# [AIM OF THE EXERCISE]
Copy, word for word, the lines of the entries below between the one with "obtain ⟨x, hx⟩" and the one with "(hf : f (f b)", inclusive, and leave out everything else.

# [RECORD EXCERPTS]

/-- Settles O35: cells, `carry` and `rdata` by `exec_sameResult`; `valid` and `err` depend on no limb. -/
theorem commandsReadOnlyDeclaredLimbs : Obligations.CommandsReadOnlyDeclaredLimbs := by
  intro c a b a' b' i hcell hcarry hvalid herr hwdata hdraws ha hb
  obtain ⟨hcells', hcarry', hrdata'⟩ := exec_sameResult ⟨hcell, hcarry, hvalid, herr, hwdata, hdraws⟩ ha hb
  exact ⟨hcells', hcarry', by rw [exec_valid ha, exec_valid hb, hvalid], by rw [exec_err ha, exec_err hb, herr], hrdata'⟩

end Sys2Proof.Machine
end

section
/-! Repeating a limb transfer or a read of the flags (20_memory.md R46). -/

namespace Sys2Proof.Machine

variable {c : Params} {b : Block c}

/-- The later of two writes to one limb is the one that stands. -/
theorem Block.writeLimb_writeLimb_same (b : Block c) (r : RegNum) (j : Fin c.LIMBS) (x y : Word c.W) :
    (b.writeLimb r j x).writeLimb r j y = b.writeLimb r j y := by
  simp [Block.writeLimb]

theorem loadLimb_idempotent (r : RegNum) (idx : Imm18) (b : Block c) :
    loadLimb r idx (loadLimb r idx b) = loadLimb r idx b := by
  by_cases h : idx.toNat < c.LIMBS
  · have write_once := b.writeLimb_writeLimb_same r ⟨idx.toNat, h⟩ b.wdata b.wdata
    simp only [loadLimb_of_lt _ r h]
    calc (((b.writeLimb r ⟨idx.toNat, h⟩ b.wdata).returns 0).writeLimb r ⟨idx.toNat, h⟩ b.wdata).returns 0
      _ = ((b.writeLimb r ⟨idx.toNat, h⟩ b.wdata).writeLimb r ⟨idx.toNat, h⟩ b.wdata).returns 0 := rfl
      _ = (b.writeLimb r ⟨idx.toNat, h⟩ b.wdata).returns 0 := by rw [write_once]
  · simp only [loadLimb_of_not_lt _ r h]
    rfl

/-- R46 for STL: the limb is still there to be returned. Of an unspecified limb this fails, as each read draws anew. -/
theorem storeLimb_idempotent {r : RegNum} {idx : Imm18} (h : idx.toNat < c.LIMBS)
    (hspec : b.readLimb r ⟨idx.toNat, h⟩ ≠ none) : storeLimb r idx (storeLimb r idx b) = storeLimb r idx b := by
  obtain ⟨x, hx⟩ := Option.ne_none_iff_exists'.1 hspec
  have hx' : (b.returns x).readLimb r ⟨idx.toNat, h⟩ = some x := hx
  rw [storeLimb_some h hx, storeLimb_some h hx']
  rfl

/-- A command that computes an idempotent update may be repeated from the block it left. -/
theorem exec_repeat {b' : Block c} {i : Instr} {f : Block c → Block c} (hexec : ∀ d, exec i ⟨c, d⟩ = .next ⟨c, f d⟩)
    (hf : f (f b) = f b) (h : exec i ⟨c, b⟩ = .next ⟨c, b'⟩) : exec i ⟨c, b'⟩ = .next ⟨c, b'⟩ := by
  obtain rfl : f b = b' := by simpa [hexec] using h
  rw [hexec, hf]

/-- Settles O30: LDL and STL repeat because their updates are idempotent; RDC and RDS write `rdata`, which neither `carry`
nor STATUS depends on. -/
theorem repeatingTransfersChangesNothing : Obligations.RepeatingTransfersChangesNothing := by
  intro c b b' r idx
  refine ⟨exec_repeat (fun d => exec_ldl d r idx) (loadLimb_idempotent r idx b),
    fun h hspec => exec_repeat (fun d => exec_stl d r idx) (storeLimb_idempotent h hspec), fun i hi => ?_⟩
  simp only [List.mem_cons, List.not_mem_nil, or_false] at hi
  rcases hi with rfl | rfl
  · exact exec_repeat exec_rdc rfl
  · exact exec_repeat exec_rds rfl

# [RESULT OF THIS EXERCISE]
  obtain ⟨x, hx⟩ := Option.ne_none_iff_exists'.1 hspec
  have hx' : (b.returns x).readLimb r ⟨idx.toNat, h⟩ = some x := hx
  rw [storeLimb_some h hx, storeLimb_some h hx']
  rfl

/-- A command that computes an idempotent update may be repeated from the block it left. -/
theorem exec_repeat {b' : Block c} {i : Instr} {f : Block c → Block c} (hexec : ∀ d, exec i ⟨c, d⟩ = .next ⟨c, f d⟩)
    (hf : f (f b) = f b) (h : exec i ⟨c, b⟩ = .next ⟨c, b'⟩) : exec i ⟨c, b'⟩ = .next ⟨c, b'⟩ := by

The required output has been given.